#### [Task objective]
Whenever a line in the material below includes "changes", copy that line.

#### [Dataset records]
########################################
-- ==== Sys2Proof/Machine/Step.lean ====
section
/-! DEFINITION. One step of the machine (00_scope.md R11): a whole command, a host access, the reset, or one engine
step, as the host's next turn says. -/

namespace Sys2Proof.Machine

/-- The step function. -/
def step (s : State) : Host.Outcome State Fault Refusal :=
  match fetch s with
  | .command i t => exec i t
  | .outcome o => o

/-- The state `s` with the command word `w` placed as the host's next turn (notes/assumptions/5). -/
def State.withFetchWord (s : State) (nbits w : Nat) : State := s.placeCommand nbits w

end Sys2Proof.Machine
end

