/-- R113: the B64DEC set-up step on a loaded text of valid length. -/
def Obligations.DecodeLengthStep : Prop :=
  ∀ (s : State) (text : Nat → Byte), s.busy = true → s.done = false → s.op = .b64dec → s.sub = .check →
    s.ilen ≠ 0 → s.ilen % 4 = 0 → (∀ k < s.ilen, s.ibuf.get k = some (text k)) →
    engineStep s = .next { s with
      nout := 3 * (s.ilen / 4) - (if text (s.ilen - 1) = pad then 1 else 0) - (if text (s.ilen - 2) = pad then 1 else 0)
      sub := .run }
    ∧ 1 ≤ 3 * (s.ilen / 4) - (if text (s.ilen - 1) = pad then 1 else 0) - (if text (s.ilen - 2) = pad then 1 else 0)

/-- R118: B64ENC of at least one byte, whose text fits IBUF and is fed back as the input of a B64DEC, decodes to exactly
those bytes with no error. Of no byte at all: the empty text, which decodes to InvalidLength. -/
def Obligations.DecodeInvertsEncode : Prop :=
  (∀ s : State, s.busy = false → s.ilen = 0 → ∃ t, exec .b64enc s = .next t ∧ t.err = .none ∧ t.olen = 0 ∧
    ∀ u : State, u.busy = false → u.ilen = t.olen → ∃ w, exec .b64dec u = .next w ∧ w.err = .invalidLength) ∧
  ∀ (s : State) (b : Nat → Byte), s.busy = false → s.cfg.wf = true → 1 ≤ s.ilen →
    4 * ((s.ilen + 2) / 3) ≤ s.cfg.imax → (∀ k < s.ilen, s.ibuf.get k = some (b k)) →
    ∃ t, exec .b64enc s = .next t ∧
      ∀ u : State, u.busy = false → u.cfg = s.cfg → u.ilen = t.olen → (∀ k < t.olen, u.ibuf.get k = t.obuf.get k) →
        ∃ w, exec .b64dec u = .next w ∧ w.err = .none ∧ w.olen = s.ilen
          ∧ ∀ k < s.ilen, w.obuf.get k = some (b k)

/-! ## RC4KSA (41_rc4_ksa.md) -/

/-- R138: an empty key ends RC4KSA with InvalidKey and leaves S, I and J, and everything else but the fields acceptance
and `raise` write, as they were. -/
def Obligations.EmptyKeyRejected : Prop :=
  ∀ s : State, s.busy = false → s.ilen = 0 →
    exec .rc4ksa s = .next { s with
      op := .rc4ksa, err := .invalidKey, done := true, busy := false, olen := 0, cnt := 0, sub := .check }

/-- R137: a successful RC4KSA leaves in S the permutation that RC4's key schedule computes from the key bytes alone,
every entry written, whatever S, I, J, OBUF or the Base64 unit held before. -/
def Obligations.KeyScheduleComputesThePermutation : Prop :=
  ∀ (s : State) (key : Nat → Byte), s.busy = false → 0 < s.ilen →
    (∀ k < min s.ilen 256, s.ibuf.get k = some (key k)) →
    ∃ t, exec .rc4ksa s = .next t ∧ Holds t.sbox (keySchedule key s.ilen) ∧ Scheduled t.sbox
      ∧ t.i = 0#8 ∧ t.j = 0#8 ∧ t.olen = 0 ∧ t.err = .none ∧ t.busy = false ∧ t.done = true ∧ t.op = .rc4ksa
      ∧ t.draws = s.draws

/-- R131: key bytes from index 256 on have no effect: the result of RC4KSA is the same on any two keys of lengths 256 or
more that agree on the first 256 bytes, and on a key and that key repeated a whole number of times. -/
def Obligations.KeyBytesUsedCyclically : Prop :=
  ∀ (s u : State) (key key' : Nat → Byte), s.busy = false → u.busy = false → 0 < s.ilen → 0 < u.ilen →
    (∀ k < min s.ilen 256, s.ibuf.get k = some (key k)) → (∀ k < min u.ilen 256, u.ibuf.get k = some (key' k)) →
    (∀ n < 256, key (n % s.ilen) = key' (n % u.ilen)) →
    ∃ t w, exec .rc4ksa s = .next t ∧ exec .rc4ksa u = .next w ∧ ∀ k < 256, t.sbox.get k = w.sbox.get k

/-- R43, R44: RC4KSA with any key, loaded or not, makes a permutation, and changes nothing but S below 256, I, J, CNT,
SUB, OLEN and the status fields (and the model's count of draws). -/
def Obligations.KeyScheduleFrame : Prop :=
  ∀ s : State, s.busy = false → 0 < s.ilen →
    ∃ t, exec .rc4ksa s = .next t ∧ Scheduled t.sbox ∧ t.err = .none ∧ t.olen = 0 ∧ t.done = true ∧ t.busy = false
      ∧ t.cfg = s.cfg ∧ t.ilen = s.ilen ∧ t.acc = s.acc ∧ t.nout = s.nout ∧ t.ibuf = s.ibuf ∧ t.obuf = s.obuf
      ∧ t.script = s.script ∧ t.reads = s.reads ∧ ∀ k, 256 ≤ k → t.sbox.get k = s.sbox.get k

/-- R132, R133: the CHECK and FILL steps of RC4KSA; the 257 FILL steps leave the identity, whatever S held. -/
def Obligations.KeyFillSteps : Prop :=
  (∀ s : State, s.busy = true → s.done = false → s.op = .rc4ksa → s.sub = .check → 0 < s.ilen →
      engineStep s = .next { s with j := 0#8, sub := .fill })
    ∧ (∀ s : State, s.busy = true → s.done = false → s.op = .rc4ksa → s.sub = .check → s.ilen = 0 →
      engineStep s = .next { s with err := .invalidKey, olen := 0, busy := false, done := true })
    ∧ (∀ s : State, s.busy = true → s.done = false → s.op = .rc4ksa → s.sub = .fill → s.cnt < 256 →
      ∃ m : Memory, engineStep s = .next { s with sbox := m, cnt := s.cnt + 1 }
        ∧ ∀ k, m.get k = if k = s.cnt then some (BitVec.ofNat 8 s.cnt) else s.sbox.get k)
    ∧ (∀ s : State, s.busy = true → s.done = false → s.op = .rc4ksa → s.sub = .fill → s.cnt = 256 →
      engineStep s = .next { s with cnt := 0, sub := .run })
    ∧ ∀ s : State, s.busy = true → s.done = false → s.op = .rc4ksa → s.sub = .fill → s.cnt = 0 →
      ∃ m : Memory, engineRun 257 s = .next { s with sbox := m, cnt := 0, sub := .run }
        ∧ ∀ n < 256, m.get n = some (BitVec.ofNat 8 n)

/-- R134: the RC4KSA mixing step on a written S and key: `J <- (J + S[n] + IBUF[n mod ILEN]) mod 256`, then the exchange
of `S[n]` and `S[J]` with the new J, then `CNT <- n + 1`; nothing else. -/
def Obligations.KeyMixStep : Prop :=
  ∀ (s : State) (perm : Byte → Byte) (kb : Byte), s.busy = true → s.done = false → s.op = .rc4ksa → s.sub = .run →
    s.cnt < 256 → Holds s.sbox perm → s.ibuf.get (s.cnt % s.ilen) = some kb →
    ∃ m : Memory, engineStep s = .next { s with
        j := BitVec.ofNat 8 ((s.j.toNat + (perm (BitVec.ofNat 8 s.cnt)).toNat + kb.toNat) % 256)
        sbox := m, cnt := s.cnt + 1 }
      ∧ Holds m (exchange perm (BitVec.ofNat 8 s.cnt)
        (BitVec.ofNat 8 ((s.j.toNat + (perm (BitVec.ofNat 8 s.cnt)).toNat + kb.toNat) % 256)))

/-! ## RC4PRGA (42_rc4_prga.md) -/

/-- R145: RC4PRGA on a written S and a loaded data buffer: output byte `p` is data byte `p` xor keystream byte `p`, from
the cursors it finds when they persist and from `I = J = 0` otherwise; S, I and J are those of the cipher advanced by
ILEN bytes; `OLEN = ILEN`, `ERR = 0`. -/
def Obligations.TransformComputesTheKeystream : Prop :=
  ∀ (s : State) (perm : Byte → Byte) (data : Nat → Byte) (start : CipherState), s.busy = false →
    Holds s.sbox perm → (∀ p < s.ilen, s.ibuf.get p = some (data p)) →
    start = (if s.cfg.persistCursors then ⟨perm, s.i, s.j⟩ else ⟨perm, 0#8, 0#8⟩) →
    ∃ t, exec .rc4prga s = .next t ∧ t.olen = s.ilen ∧ t.err = .none ∧ t.busy = false ∧ t.done = true
      ∧ t.op = .rc4prga ∧ (∀ p < s.ilen, t.obuf.get p = some (data p ^^^ keystream start p))
      ∧ Holds t.sbox (advanceBy s.ilen start).perm ∧ t.i = (advanceBy s.ilen start).i
      ∧ t.j = (advanceBy s.ilen start).j ∧ t.draws = s.draws

/-- R157, R160: RC4PRGA completes with `ERR = 0` and `OLEN = ILEN` on every state and data, an S no key schedule has
made among them. R44, R153: it changes nothing but S below 256, I, J, CNT, SUB, OLEN, the status fields and the first
ILEN entries of OBUF (and the model's count of draws); in the reference mode it ends with `I = ILEN mod 256`. -/
def Obligations.TransformFrame : Prop :=
  ∀ s : State, s.busy = false →
    ∃ t, exec .rc4prga s = .next t ∧ t.err = .none ∧ t.olen = s.ilen ∧ t.busy = false ∧ t.done = true
      ∧ t.op = .rc4prga ∧ t.cfg = s.cfg ∧ t.ilen = s.ilen ∧ t.acc = s.acc ∧ t.nout = s.nout ∧ t.ibuf = s.ibuf
      ∧ t.script = s.script ∧ t.reads = s.reads
      ∧ (∀ k < s.ilen, (t.obuf.get k).isSome) ∧ (∀ k, s.ilen ≤ k → t.obuf.get k = s.obuf.get k)
      ∧ (s.sbox.wf → ∀ k, 256 ≤ k → t.sbox.get k = s.sbox.get k)
      ∧ (s.cfg.persistCursors = false → t.i = BitVec.ofNat 8 (s.ilen % 256))

/-- R149: the RC4PRGA byte step on a written S and data byte: the advance of I and J, the exchange, the output byte from
the S after it, and CNT; nothing else. -/
def Obligations.StreamByteStep : Prop :=
  ∀ (s : State) (perm : Byte → Byte) (d : Byte), s.busy = true → s.done = false → s.op = .rc4prga → s.sub = .run →
    s.cnt < s.ilen → Holds s.sbox perm → s.ibuf.get s.cnt = some d →
    ∃ (i j : Byte) (after : Byte → Byte) (m q : Memory), i = BitVec.ofNat 8 ((s.i.toNat + 1) % 256)
      ∧ j = BitVec.ofNat 8 ((s.j.toNat + (perm i).toNat) % 256)
      ∧ after = (fun k => if k = i then perm j else if k = j then perm i else perm k)
      ∧ engineStep s = .next { s with i := i, j := j, sbox := m, obuf := q, cnt := s.cnt + 1 }
      ∧ Holds m after
      ∧ q.get s.cnt = some (d ^^^ after (BitVec.ofNat 8 (((after i).toNat + (after j).toNat) % 256)))
      ∧ ∀ k, k ≠ s.cnt → q.get k = s.obuf.get k

/-- R152: RC4PRGA with `ILEN = 0` makes no byte step: S, OBUF and everything else but the fields of acceptance, the
set-up and the completion stay as they were. -/
def Obligations.TransformOfNothing : Prop :=
  ∀ s : State, s.busy = false → s.ilen = 0 →
    exec .rc4prga s = .next { s with
      op := .rc4prga, err := .none, done := true, busy := false, olen := 0, cnt := 0, sub := .run
      i := if s.cfg.persistCursors then s.i else 0#8
      j := if s.cfg.persistCursors then s.j else 0#8 }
########################################
#### [Your solution]
/-- R43, R44: RC4KSA with any key, loaded or not, makes a permutation, and changes nothing but S below 256, I, J, CNT,
made among them. R44, R153: it changes nothing but S below 256, I, J, CNT, SUB, OLEN, the status fields and the first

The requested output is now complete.